Titles like “Manager” or “Consultant” produce broad skill sets because these roles span many domains. The AI will extract general management or consulting skills rather than domain-specific ones. For better results, always add domain context: “IT Manager,” “Management Consultant (Finance),” or “Technical Program Manager.”
For non-standard titles like “Growth Hacker” or “People & Culture Lead,” the AI draws on patterns from similar roles it has seen in training data. Results may be less precise than for standard titles. Review the skills carefully and add any missing ones manually.

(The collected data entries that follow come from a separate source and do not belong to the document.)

-- ==== Sys2Proof/Laws/PerInstr.lean ====
section
/-! SUPPORT. Statements about every command as syntax, one lemma per constructor. `EncodeLegal`: the word the encoder gives
is legal, by the mask and match columns of the opcode table (rule R54). -/

namespace Sys2Proof.Laws.EncodeLegal

/-- The encoded word matches a row of the opcode table (rule R54). -/
def Statement (i : Instr) : Prop := legal (encode i) = true

/-- One matching row is enough. -/
theorem of_row {i : Instr} (r : OpcodeRow) (hr : r ∈ opcodeTable) (hop : opcode i = r.op)
    (harg : argument i >>> r.format.operandBits = 0) : Statement i := by
  have h := (row_test_iff hr (encode i)).mpr ⟨by simpa using hop, by simpa using harg⟩
  exact List.any_eq_true.mpr ⟨r, hr, by simpa using h⟩

/-- An operand of `n` bits leaves the bits above it 0. -/
theorem operand_fits {n : Nat} (x : BitVec n) : (x.setWidth 32 : Word) >>> n = 0 := by
  apply BitVec.eq_of_getLsbD_eq
  intro k hk
  simp

/-- A 32-bit operand leaves no bits above it. -/
theorem word_fits (w : Word) : w >>> 32 = 0 := by
  simpa using operand_fits w

theorem nop : Statement .nop := of_row ⟨"NOP", 0x00, .z, 0x0000000000, 0xFFFFFFFFFF⟩ (by decide) rfl (by decide)

theorem begin : Statement .begin := of_row ⟨"BEGIN", 0x01, .z, 0x0100000000, 0xFFFFFFFFFF⟩ (by decide) rfl (by decide)

theorem stat : Statement .stat := of_row ⟨"STAT", 0x02, .z, 0x0200000000, 0xFFFFFFFFFF⟩ (by decide) rfl (by decide)

theorem engf (sel : BitVec 1) : Statement (.engf sel) :=
  of_row ⟨"ENGF", 0x03, .i1, 0x0300000000, 0xFFFFFFFFFE⟩ (by decide) rfl (operand_fits sel)

theorem hlen (w : Word) : Statement (.hlen w) :=
  of_row ⟨"HLEN", 0x10, .i32, 0x1000000000, 0xFF00000000⟩ (by decide) rfl (word_fits w)

theorem hchk (h : Half) : Statement (.hchk h) :=
  of_row ⟨"HCHK", 0x11, .i16, 0x1100000000, 0xFFFFFF0000⟩ (by decide) rfl (operand_fits h)

theorem tcmp (w : Word) : Statement (.tcmp w) :=
  of_row ⟨"TCMP", 0x12, .i32, 0x1200000000, 0xFF00000000⟩ (by decide) rfl (word_fits w)

theorem hemit : Statement .hemit := of_row ⟨"HEMIT", 0x13, .z, 0x1300000000, 0xFFFFFFFFFF⟩ (by decide) rfl (by decide)

theorem ainit : Statement .ainit := of_row ⟨"AINIT", 0x20, .z, 0x2000000000, 0xFFFFFFFFFF⟩ (by decide) rfl (by decide)

theorem aupd (d : Byte) : Statement (.aupd d) :=
  of_row ⟨"AUPD", 0x21, .i8, 0x2100000000, 0xFFFFFFFF00⟩ (by decide) rfl (operand_fits d)

theorem ard : Statement .ard := of_row ⟨"ARD", 0x22, .z, 0x2200000000, 0xFFFFFFFFFF⟩ (by decide) rfl (by decide)

theorem slen (w : Word) : Statement (.slen w) :=
  of_row ⟨"SLEN", 0x30, .i32, 0x3000000000, 0xFF00000000⟩ (by decide) rfl (word_fits w)

theorem swap (h : Half) : Statement (.swap h) :=
  of_row ⟨"SWAP", 0x31, .i16, 0x3100000000, 0xFFFFFF0000⟩ (by decide) rfl (operand_fits h)

end Sys2Proof.Laws.EncodeLegal
end

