-- ==== Sys2Proof/Laws/Run.lean ====
section
/-! SUPPORT. One step of a run; apply it with `exact`, since the host's `core` hides that its state is `State`. -/

namespace Sys2Proof.Machine

/-- A run of `n + 1` steps is the first step and a run of `n` from there. -/
theorem run_succ_of_next (M : Host.Core) {s t : M.State} (h : M.step s = .next t) (n : Nat) :
    M.run (n + 1) s = M.run n t := by
  simp only [Host.Core.run, h]

end Sys2Proof.Machine
end

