/-- A command that writes A and B, one that writes LEN, one that writes STATUS and one that writes no register. -/
theorem witness_RegistersHaveOnlyTheirWriters :
    (∃ t, exec (.aupd 1) State.reset = .next t) ∧ (∃ t, exec (.hlen 5) State.reset = .next t) ∧
    (∃ t, exec (.slen 5) State.reset = .next t) ∧ ∃ t, exec .ard State.reset = .next t :=
  ⟨⟨_, rfl⟩, ⟨_, rfl⟩, ⟨_, rfl⟩, ⟨_, rfl⟩⟩

/-- A legal word that raises, and an illegal one. -/
theorem witness_RaisingWritesOnlyStatus :
    (∃ t, step (given 0x3000000005 State.reset) = .next t ∧ t.status ≠ .ok) ∧
    (∃ t, step (given 0x0400000000 State.reset) = .next t ∧ t.status ≠ .ok) ∧ State.reset.status = .ok :=
  ⟨⟨_, rfl, by decide⟩, ⟨_, rfl, by decide⟩, rfl⟩

/-- Reset, BEGIN, another word, an illegal word next to BEGIN's, and nothing at all. -/
theorem witness_OnlyBeginOrResetClearsAFault :
    gated.status ≠ .ok ∧ ({ gated with inbox := [.reset] } : State).inbox.head? = some .reset ∧
    (given 0x0100000000 gated).inbox.head? = some (.command 0x0100000000) ∧
    ((given 0x2100000001 gated).inbox.head? ≠ some .reset ∧
      (given 0x2100000001 gated).inbox.head? ≠ some (.command 0x0100000000)) ∧
    ((given 0x0100000001 gated).inbox.head? ≠ some .reset ∧
      (given 0x0100000001 gated).inbox.head? ≠ some (.command 0x0100000000)) ∧
    gated.inbox.head? ≠ some .reset ∧ gated.inbox.head? ≠ some (.command 0x0100000000) := by decide

/-- The largest accumulators, and a faulted state that has just answered STAT. -/
theorem witness_EveryStepKeepsInvariant :
    Invariant (given 0x21000000FF (regs 65520 65520 0 .ok)) ∧
    Invariant { given 0x3100000102 gated with rsp := some ⟨.headerChecksumMismatch, 5⟩ } ∧
    ∃ t, step (given 0x21000000FF (regs 65520 65520 0 .ok)) = .next t :=
  ⟨⟨⟨by decide, by decide⟩, fun r h => by cases h⟩, ⟨⟨by decide, by decide⟩, fun r h => by cases h; decide⟩, ⟨_, rfl⟩⟩

theorem witness_EveryCommandIsAnswered :
    (given 0x0200000000 gated).inbox = .command 0x0200000000 :: [] ∧
    (given 0x2200000000 gated).inbox = .command 0x2200000000 :: [] ∧ (0x2200000000#40) ≠ 0x0200000000 ∧
    (∃ t, step (given 0x2200000000 gated) = .next t ∧ t.status ≠ .ok) :=
  ⟨rfl, rfl, by decide, ⟨_, rfl, by decide⟩⟩

theorem witness_ReadOnlyCommandsRepeat : (Instr.slen 0xFFFFFFFE = .slen 0xFFFFFFFE ∧ (0xFFFFFFFE#32).toNat % 2 = 0) := by
  decide

/-- Length 6, and flag bytes of each class. -/
theorem witness_AcceptedHeadersAreFour :
    6 ≤ (6 : Nat) ∧ hdrCheck 6 0x78DA = .ok ∧ hdrCheck 5 0x78DA ≠ .ok ∧ (0x20#8).getLsbD 5 = true ∧
    (0x00#8).getLsbD 5 = false := by decide

theorem witness_HeaderFaultConditions :
    (∃ t, exec (.hchk 0x789D) (regs 1 0 6 .ok) = .next t) ∧ (∃ t, exec (.hchk 0x789C) (regs 1 0 5 .ok) = .next t) ∧
    (regs 1 0 6 .ok).status = .ok :=
  ⟨⟨_, rfl⟩, ⟨_, rfl⟩, rfl⟩

theorem witness_DatapathComputesAccumulatorStep : (65520#16).toNat ≤ 65520 := by decide

theorem witness_CksumComputesChecksum : (regs 254 253 77 .ok).status = .ok := by decide

/-- HLEN between two AUPDs. -/
theorem witness_InterleavedCommandsKeepAccumulation :
    Instr.begin ∉ [.aupd 1, .hlen 7, .aupd 2] ∧ Instr.ainit ∉ [.aupd 1, .hlen 7, .aupd 2] ∧
    ∃ t rs, collect (submit [.aupd 1, .hlen 7, .aupd 2]) State.reset = .next (t, rs) ∧ t.status = .ok :=
  ⟨by decide, by decide, ⟨_, _, rfl, rfl⟩⟩

theorem witness_SwapExchangesEveryPair :
    ([1, 2, 3, 4] : List Byte).length % 2 = 0 ∧ 2 * 1 + 1 < ([1, 2, 3, 4] : List Byte).length ∧
    ([1, 2, 3] : List Byte).length % 2 = 1 := by decide

theorem witness_SwapIsAnInvolution :
    swapPayload [1, 2, 3, 4] = .ok [2, 1, 4, 3] ∧ swapPayload [5, 5] = .ok [5, 5] := ⟨rfl, rfl⟩

/-- `n` bytes; with 2^32 of them, the shortest sequence that no operand can declare. -/
def zeros (n : Nat) : List Byte := List.replicate n 0

theorem zeros_too_long : 2 ^ 32 ≤ (zeros (2 ^ 32)).length := Nat.le_of_eq List.length_replicate.symm

theorem witness_SwapSequenceComputesSwap :
    (State.reset.status = .ok ∧ ([1, 2, 3, 4] : List Byte).length < 2 ^ 32 ∧
      ([1, 2, 3, 4] : List Byte).length % 2 = 0 ∧ ([1, 2, 3] : List Byte).length < 2 ^ 32 ∧
      ([1, 2, 3] : List Byte).length % 2 = 1) ∧ 2 ^ 32 ≤ (zeros (2 ^ 32)).length :=
  ⟨by decide, zeros_too_long⟩

theorem witness_EnvelopeRegionsReadBack : 6 ≤ ([0x78, 0x9C, 0, 0, 0, 1] : List Byte).length := by decide

/-- An engine that stores its input. -/
def storing : Engine := { inflate := some, deflate := some }

theorem witness_DecodeOfEncodeIsPayload : inverseEngine storing := fun p => ⟨p, rfl, rfl⟩

/-- An engine whose decompressed payloads have `n` bytes. -/
def exploding (n : Nat) : Engine := { storing with inflate := fun _ => some (zeros n) }

/-- The empty payload's envelope, one that is too short, one that is too long, and one with a payload that is too long. -/
theorem witness_HostDecodeComputesDecode :
    (([0x78, 0x9C, 0, 0, 0, 1] : List Byte).length < 2 ^ 32 ∧
      ∀ p, storing.inflate (bodyOf [0x78, 0x9C, 0, 0, 0, 1]) = some p → p.length < 2 ^ 32) ∧
    decodeEnvelope storing [0x78, 0x9C, 0, 0, 0, 1] = .ok [] ∧
    decodeEnvelope storing [0x78] = .error .malformedContainer ∧ 2 ^ 32 ≤ (zeros (2 ^ 32)).length ∧
    hdrCheck 6 (headerOf [0x78, 0x9C, 0, 0, 0, 1]) = .ok ∧
    (exploding (2 ^ 32)).inflate (bodyOf [0x78, 0x9C, 0, 0, 0, 1]) = some (zeros (2 ^ 32)) :=
  ⟨⟨by decide, fun p h => by cases h; decide⟩, rfl, rfl, zeros_too_long, by decide, rfl⟩

theorem witness_HostSwapComputesSwap :
    State.reset.status = .ok ∧ ([1, 2] : List Byte).length < 2 ^ 32 ∧ swapPayload [1, 2] = .ok [2, 1] ∧
    swapPayload [1] = .error .invalidPayloadLength ∧ 2 ^ 32 ≤ (zeros (2 ^ 32)).length :=
  ⟨rfl, by decide, rfl, rfl, zeros_too_long⟩

/-- A block without a fault, an engine that gives a body, one that fails, and a payload that is too long. -/
theorem witness_HostEncodeComputesEncode :
    State.reset.status = .ok ∧ ([1, 2] : List Byte).length < 2 ^ 32 ∧ (∃ e, encodeEnvelope storing [1, 2] = .ok e) ∧
    (encodeEnvelope { storing with deflate := fun _ => none } [1, 2] = .error .deflateFailure) ∧
    2 ^ 32 ≤ (zeros (2 ^ 32)).length :=
  ⟨rfl, by decide, ⟨_, rfl⟩, rfl, zeros_too_long⟩

theorem witness_HostConversionComputesConvert :
    (([0x78, 0x9C, 0, 0, 0, 1] : List Byte).length < 2 ^ 32 ∧
      ∀ p, storing.inflate (bodyOf [0x78, 0x9C, 0, 0, 0, 1]) = some p → p.length < 2 ^ 32) ∧
    (∃ x, convert storing [0x78, 0x9C, 0, 0, 0, 1] = .ok x) ∧ convert storing [0x78] = .error .malformedContainer ∧
    2 ^ 32 ≤ (zeros (2 ^ 32)).length ∧ hdrCheck 6 (headerOf [0x78, 0x9C, 0, 0, 0, 1]) = .ok ∧
    (exploding (2 ^ 32)).inflate (bodyOf [0x78, 0x9C, 0, 0, 0, 1]) = some (zeros (2 ^ 32)) :=
  ⟨⟨by decide, fun p h => by cases h; decide⟩, ⟨_, rfl⟩, rfl, zeros_too_long, by decide, rfl⟩

theorem witness_RunFoldsPresentedEvents :
    ∃ t rs, collect [.command 0x2100000001, .reset] { State.reset with inbox := [.reset] } = .next (t, rs) :=
  ⟨_, _, rfl⟩

/-- The first of two faults. -/
theorem witness_FirstFaultIsTheOutcome :
    clearsNothing [.command 0x3000000005, .command 0x0400000000] ∧ State.reset.status = .ok ∧
    ∃ t rs, collect [.command 0x3000000005, .command 0x0400000000] State.reset = .next (t, rs) :=
  ⟨by simp only [clearsNothing]; decide, rfl, ⟨_, _, rfl⟩⟩

/-- A conversion with a fault before BEGIN, before a reset, at the end, and one begun by the first command after reset. -/
theorem witness_ConversionsHaveIndependentOutcomes :
    clearsNothing [.command 0x3000000005] ∧
    (∃ t rs, collect [.command 0x3000000005] State.reset = .next (t, rs) ∧
      outcomesFrom true (.command 0x0100000000 :: []) { State.reset with inbox := t.inbox } = .next (.ok :: [.ok]) ∧
      outcomesFrom false [.command 0x2200000000] { State.reset with inbox := t.inbox } = .next [.ok]) ∧
    ∃ t rs, collect (.command 0x2000000000 :: [.command 0x3000000005]) State.reset = .next (t, rs) :=
  ⟨by simp only [clearsNothing]; decide, ⟨_, _, rfl, rfl, rfl⟩, ⟨_, _, rfl⟩⟩

/-- Rules R173, R174: after `SLEN 5` and a reset the first outcome is 8; with nothing after the reset there is no
second conversion. -/
theorem test_outcomes :
    (match outcomes [.command 0x3000000005, .reset] with | .next os => os | .fault _ => [] | .refused _ => []) =
      [.invalidPayloadLength] := by decide

/-- Two instances, both steppable; index 2 names none. -/
theorem witness_InstancesShareNothing :
    (∃ u, stepInstance 0 ⟨[given 0x2100000001 State.reset, State.reset]⟩ = .next u) ∧
    (∃ v, stepInstance 1 ⟨[given 0x2100000001 State.reset, State.reset]⟩ = .next v) ∧
    (∃ v, stepInstance 2 ⟨[given 0x2100000001 State.reset, State.reset]⟩ = .next v) ∧ (0 : Nat) ≠ 1 :=
  ⟨⟨_, rfl⟩, ⟨_, rfl⟩, ⟨_, rfl⟩, by decide⟩

theorem witness_AssemblerAgreesWithEncoder : assembleCommand "AUPD".toList [255] = some 0x21000000FF := by decide

end Sys2Proof.Tests
end

section
/-! SUPPORT. The statements about the system family NOP, BEGIN, STAT, ENGF (40_system.md). -/

namespace Sys2Proof.Machine

/-- Rule R70 (a): of the commands, BEGIN alone changes the STATUS of a faulted block. -/
theorem effect_status_of_faulted {i : Instr} {s : State} (h : s.status ≠ .ok) (hi : i ≠ .begin) :
    (effect i s).status = s.status := by
  rw [effect_of_faulted h]
  cases i with
  | begin => exact absurd rfl hi
  | _ => rfl

/-- Rule R72: a command that clears a fault is BEGIN. -/
theorem eq_begin_of_exec_clears {i : Instr} {s t : State} (hexec : exec i s = .next t) (hs : s.status ≠ .ok)
    (ht : t.status = .ok) : i = .begin := by
  have heff : effect i s = t := by simpa [exec_eq_effect] using hexec
  subst heff
  by_contra hi
  exact hs (effect_status_of_faulted hs hi ▸ ht)

/-- Rule R74, no fault recorded: ENGF raises the fault that `sel` chooses. -/
theorem exec_engf_of_ok {s : State} (h : s.status = .ok) (sel : BitVec 1) :
    exec (.engf sel) s = .next (raise (if sel = 0 then .inflateFailure else .deflateFailure) s) :=
  congrArg Host.Outcome.next (whenClear_of_ok h _)

/-- Rule R74, faulted: ENGF is ignored whatever `sel` is. -/
theorem exec_engf_of_faulted {s : State} (h : s.status ≠ .ok) (sel : BitVec 1) :
    exec (.engf sel) s = .next { s with rsp := some ⟨s.status, 0⟩ } :=
  congrArg Host.Outcome.next (whenClear_of_faulted h _)

/-- Settles O10: NOP is a response with datum 0 and nothing else. -/
theorem nopCommand : Obligations.NopCommand := by
  refine ⟨by decide, by decide, fun s => ?_⟩
  rw [exec_eq_effect, effect, respond_eq]

/-- Settles O11: BEGIN's next state from the equation for `S0`; that no other command clears a fault from the STATUS each
leaves on a faulted block. -/
theorem beginCommand : Obligations.BeginCommand := by
  refine ⟨by decide, by decide, fun s => ?_, fun _ _ _ => eq_begin_of_exec_clears⟩
  rw [exec_eq_effect, effect, toS0_eq, respond_eq]

/-- Settles O12: STAT is a response whose datum is the zero-extended code, and nothing else. -/
theorem statCommand : Obligations.StatCommand := by
  refine ⟨by decide, by decide, fun s => ?_⟩
  rw [exec_eq_effect, effect, respond_eq, statusData]

/-- Settles O13: the raised fault is recorded on a block without a fault (R152), and abort gating keeps an earlier one. -/
theorem engfCommand : Obligations.EngfCommand := by
  refine ⟨by decide, by decide, fun s h => ?_, fun s h => ?_, fun sel s h => exec_engf_of_faulted h sel⟩
  · rw [exec_engf_of_ok h, raise_of_ok h, if_pos rfl]
  · rw [exec_engf_of_ok h, raise_of_ok h, if_neg (by decide)]

end Sys2Proof.Machine
end

section
/-! SUPPORT. The statements about the container family HLEN, HCHK, TCMP, HEMIT (41_container.md). -/

namespace Sys2Proof.Machine

/-- Rule R70 (a): a faulted block ignores each of the ten gated commands. -/
theorem exec_gated_of_faulted {i : Instr} {s : State} (hi : isGated i = true) (h : s.status ≠ .ok) :
    exec i s = .next { s with rsp := some ⟨s.status, 0⟩ } := by
  rw [exec_eq_effect, effect_of_faulted h]
  cases i with
  | begin | stat => cases hi
  | _ => rfl

/-! ## HCHK -/

/-- Rules R50, R51: the word of HCHK has its reserved bits at 0 above the header. -/
theorem encode_hchk (h : Half) : encode (.hchk h) = 0x11#8 ++ 0#16 ++ h := by
  change 0x11#8 ++ h.setWidth 32 = _
  rw [BitVec.append_assoc, BitVec.setWidth_eq_append (by decide)]
  rfl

The AI handles both languages. “Software Ontwikkelaar” produces similar skills to “Software Developer.” However, Dutch titles may occasionally produce slightly different confidence distributions because the AI’s training data includes both languages with different frequencies.
Adding “Senior,” “Lead,” or “Junior” to a title changes the extraction. Senior roles may include skills like “Architecture,” “Mentoring,” or “System Design” that would not appear for junior searches. The AI understands that seniority implies different competency expectations.

Business Logic: How Skills Affect Match Classification

After the vector search returns results, each job is classified based on keyword matching:
  • EXCELLENT_MATCH: All search keywords (including skill terms) are found in the job listing
  • GOOD_MATCH: 80% or more of the keywords are found
  • POOR_MATCH: Less than 80% of the keywords are found
Poor matches can be automatically removed in bulk. This means that having too many confirmed skills can inadvertently cause the 80% threshold to become harder to meet, potentially classifying good jobs as poor matches. Focus on confirming the most critical skills to keep the threshold achievable.